Just as we can assign a single value to a variable, we can also assign an array of values to a variable using the same syntax:
data = numpy.loadtxt(fname='../data/inflammation-01.csv', delimiter=',')
This statement doesn’t produce any output because assignment doesn’t display anything.
The expression numpy.loadtxt(...)
is a function call
that asks Python to run the function loadtxt
that belongs to the numpy
library.
This dotted notation is used everywhere in Python
to refer to the parts of things as thing.component
.
numpy.loadtxt
has two parameters:
the name of the file we want to read,
and the delimiter that separates values on a line.
These both need to be character strings (or strings for short),
so we put them in quotes.
By default,
only a few rows and columns are shown
(with ...
to omit elements when displaying big arrays).
To save space,
Python displays numbers as 1.
instead of 1.0
when there’s nothing interesting after the decimal point.
Now that our data is in memory, we can start doing things with it.
If we want to check that our data has been loaded, we can print the variable’s value:
print(data)
array([[ 0., 0., 1., ..., 3., 0., 0.],
[ 0., 1., 2., ..., 1., 0., 1.],
[ 0., 1., 1., ..., 2., 1., 1.],
...,
[ 0., 1., 1., ..., 1., 1., 1.],
[ 0., 0., 0., ..., 0., 2., 0.],
[ 0., 0., 1., ..., 1., 1., 0.]])
Let’s ask what type of thing data
refers to:
print(type(data))
<type 'numpy.ndarray'>
The output tells us that data
currently refers to an N-dimensional array created by the NumPy library.
We can see what its shape is like this:
print(data.shape)
(60, 40)
This tells us that data
has 60 rows and 40 columns, representing 60 patients over 40 days.
data.shape
is a member of data
,
i.e.,
a value that is stored as part of a larger value.

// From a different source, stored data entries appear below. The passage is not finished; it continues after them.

-- ==== Sys2Proof/Machine/Dispatch.lean ====
section
/-!
DEFINITION. Which meaning each command has: one arm per constructor of Instr, each one direct call.
-/
namespace Sys2Proof.Machine

open Sys2Proof
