/-- The rill a command names. -/
def rillOf : Instr → Option Nat
  | .standbyGood _ => none
  | .standbyRetry _ => none
  | .firmwareCheck => none
  | .strapSampling _ _ => none
  | .headwaterCheck => none
  | .mainRailsUp _ => none
  | .railRetry _ => none
  | .keyUnwrap => none
  | .dieRelease => none
  | .braidRunSettle => none
  | .dramTraining _ _ => none
  | .flashScan _ _ => none
  | .spateRestore _ _ => none
  | .reserveEraseComplete => none
  | .linkTraining _ _ _ _ => none
  | .linkTrainRetry _ _ _ _ => none
  | .helloFlit _ _ _ => none
  | .agreementStartTimeout => none
  | .hostLinkTrained _ _ _ => none
  | .perstDeassert _ => none
  | .announce _ => none
  | .sliceReadComplete _ _ => none
  | .announceResend => none
  | .sliceRedeliver _ => none
  | .agreementWindowEnd => none
  | .flitSlot _ => none
  | .flitReceived _ _ => none
  | .nakTimeout _ => none
  | .ackTimeout _ => none
  | .retrainComplete _ => none
  | .retrainFailed _ => none
  | .linkRejoinRetry _ _ _ => none
  | .laneFailure _ _ => none
  | .emptyFlitDue _ => none
  | .tagHoldoverExpiry _ => none
  | .heldPageExpiry _ _ => none
  | .holdRetry _ _ => none
  | .rangeCacheFill _ _ _ _ => none
  | .extentCacheFill _ _ => none
  | .weirSlot => none
  | .weirPeriodBoundary => none
  | .combinationClose _ => none
  | .load _ _ => none
  | .store _ => none
  | .atomic _ _ => none
  | .reduce _ _ => none
  | .mcastStore _ => none
  | .confRead _ _ => none
  | .confAtomic _ _ => none
  | .sluicePut _ => none
  | .sluiceGet _ _ => none
  | .sluiceFlushAge _ _ => none
  | .pinMsg _ => none
  | .rdShared _ _ => none
  | .rdOwn _ _ => none
  | .upgrade _ _ => none
  | .markDirty _ => none
  | .wbDirty _ => none
  | .evict _ => none
  | .snpInv _ => none
  | .snpData _ => none
  | .snpCur _ => none
  | .snpRsp _ => none
  | .domainNotice _ => none
  | .cxlMemRd _ _ _ _ => none
  | .cxlMemWr _ _ _ _ _ => none
  | .cxlMemClnEvct _ _ _ => none
  | .cxlBiRsp _ _ _ => none
  | .provisionalResolve _ _ => none
  | .evictionComplete _ => none
  | .snoopTimeout _ => none
  | .portDownTimeout _ => none
  | .hostL0Timeout _ => none
  | .cxlViral _ => none
  | .takedownComplete _ => none
  | .noticeResend => none
  | .domainRejoin _ _ => none
  | .mirrorSync _ _ => none
  | .syncCheckComplete _ => none
  | .syncDrained _ => none
  | .teardown => none
  | .teardownComplete => none
  | .demandFillComplete _ _ _ => none
  | .tierMoveComplete _ _ => none
  | .steer _ => none
  | .counterEpoch => none
  | .scrub _ => none
  | .cleanWater _ => none
  | .parkedWriteRelease _ => none
  | .writeThroughProgrammed _ => none
  | .pfwAssert => none
  | .inputSag => none
  | .inputRecovered => none
  | .braceAssert => none
  | .shockSample _ _ _ => none
  | .serdesOff => none
  | .flushDone => none
  | .earlyFlushComplete => none
  | .flushLowInput => none
  | .postFlushReboot => none
  | .braceHoldoffEnd => none
  | .hotSwapTrip => none
  | .configure _ rill => some rill
  | .enable _ rill => some rill
  | .disable _ rill => some rill
  | .abort _ rill => some rill
  | .rillQuery _ rill => some rill
  | .doorbell _ _ => none
  | .rillCacheFill rill => some rill
  | .descriptorStart rill => some rill
  | .completionRecord rill _ => some rill
  | .drainComplete rill => some rill
  | .copy rill _ => some rill
  | .chunkLanded _ rill _ _ => some rill
  | .advance _ _ => none
  | .reachSet _ _ => none
  | .reachFrame _ _ => none
  | .tideMarker => none
  | .tideLoss => none
  | .runTable rill _ => some rill
  | .convert rill _ => some rill
  | .millReduce rill _ => some rill
  | .shoalEncode rill _ => some rill
  | .codebookBuild rill _ => some rill
  | .pieceComplete rill _ _ => some rill
  | .nop _ => none
  | .stepEnd _ => none
  | .setlc _ => none
  | .loopStep _ => none
  | .setf _ => none
  | .waitStep _ => none
  | .waitPoll _ _ => none
  | .fence _ => none
  | .salu _ => none
  | .sld _ => none
  | .ld _ => none
  | .st _ => none
  | .atom _ => none
  | .red _ => none
  | .mcast _ => none
  | .gather _ => none
  | .memoryStepLanded _ => none
  | .millProvisionalResolve _ => none
  | .vmov _ => none
  | .vcvt _ => none
  | .valu _ => none
  | .vdot _ => none
  | .vred _ => none
  | .vfn _ => none
  | .lubuild _ => none
  | .luscore _ => none
  | .lubin _ => none
  | .cqins _ => none
  | .cqpop _ => none
  | .cqout _ => none
  | .cqclr _ => none
  | .install _ _ => none
  | .release _ _ => none
  | .cbQuery _ _ => none
  | .codebookBaseWrite _ _ => none
  | .slotFreed _ => none
  | .expandBlock _ => none
  | .codebookMissFill _ _ => none
  | .eddyReadLine _ _ _ => none
  | .attend rill _ => some rill
  | .unitSpanComplete rill _ _ _ _ => some rill
  | .attnAdmit rill _ => some rill
  | .append rill _ => some rill
  | .retire rill _ => some rill
  | .buildBooks rill _ => some rill
  | .lookup rill _ => some rill
  | .update rill _ => some rill
  | .embedCommit rill _ => some rill
  | .piecePosted _ _ => none
  | .ownerCommit _ _ => none
  | .progressBeat _ _ => none
  | .reply _ _ => none
  | .searchQuery rill _ => some rill
  | .insert rill _ => some rill
  | .delete rill _ => some rill
  | .indexAdvance rill _ => some rill
  | .check rill _ => some rill
  | .mirrorBatchClose _ => none
  | .mirrorBatchAcked _ => none
  | .mirrorLinkDown _ => none
  | .mirrorLinkReturn _ => none
  | .lagExceeded _ _ => none
  | .ownerLost _ => none
  | .flr _ => none
  | .partyReset _ => none
  | .cxlReset _ => none
  | .hotReset _ => none
  | .registerWrite _ _ _ => none
  | .getInfo => none
  | .getLog _ => none
  | .getSeal _ => none
  | .diagRead _ => none
  | .clearAlert _ => none
  | .setLimit _ => none
  | .earlyFlush => none
  | .endBrace => none
  | .tideLoad _ => none
  | .clearFault => none
  | .shutdown => none
  | .warmReboot => none
  | .coldReboot => none
  | .powerOn => none
  | .commit => none
  | .revert => none
  | .commitDelayExpiry _ => none
  | .provisionKey _ _ _ _ => none
  | .lockInstall => none
  | .revokeKey _ _ => none
  | .sanitize _ => none
  | .setEndpointId _ => none
  | .requestUpdate _ => none
  | .verifyComplete _ => none
  | .activateFirmware => none
  | .keySweepComplete _ => none
  | .getVersion _ => none
  | .getCapabilities _ => none
  | .negotiateAlgorithms _ _ _ => none
  | .getDigests _ => none
  | .getCertificate _ _ _ _ => none
  | .challenge _ _ => none
  | .getMeasurements _ _ _ _ => none
  | .getSlhChain _ _ => none
  | .getSlhSig _ _ => none
  | .slhSignComplete _ _ => none
  | .keeperWatchdog => none
  | .sensorSample _ _ _ => none
  | .alarmShutdown => none
  | .condensationAlarm => none
  | .capWindow _ _ _ => none
  | .logWrite => none
  | .logSeal _ => none
  | .extest _ => none
  | .idcode => none
  | .samplePreload _ _ => none
  | .clamp => none
  | .highz => none
  | .extestPulse => none
  | .extestTrain => none
  | .linkTest _ => none
  | .bypass _ => none
  | .inject _ => none
  | .linkClear _ => none
  | .keeperRestart => none
  | .standbyLost => none
  | .offInputReturn => none
  | .braceDeassert => none
  | .flushUnitProgrammed _ => none
  | .cxlBiConflict _ _ _ => none
  | .hostPortLeavesL0 _ _ => none
  | .tideTick => none
  | .checkerLock _ => none
  | .respondIfReady _ => none
  | .spdmChunk _ _ _ _ => none
  | .spdmUnsupportedRequest _ _ => none
  | .mailboxCommand _ _ => none
  | .pcieDmaCompletion _ _ _ => none

end Sys2Proof
end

We use the same dotted notation for the members of values
that we use for the functions in libraries
because they have the same part-and-whole relationship.
If we want to get a single value from the matrix, we must provide an index in square brackets, just as we do in math:
print('first value in data:', data[0, 0])
first value in data: 0.0
print('middle value in data:', data[30, 20])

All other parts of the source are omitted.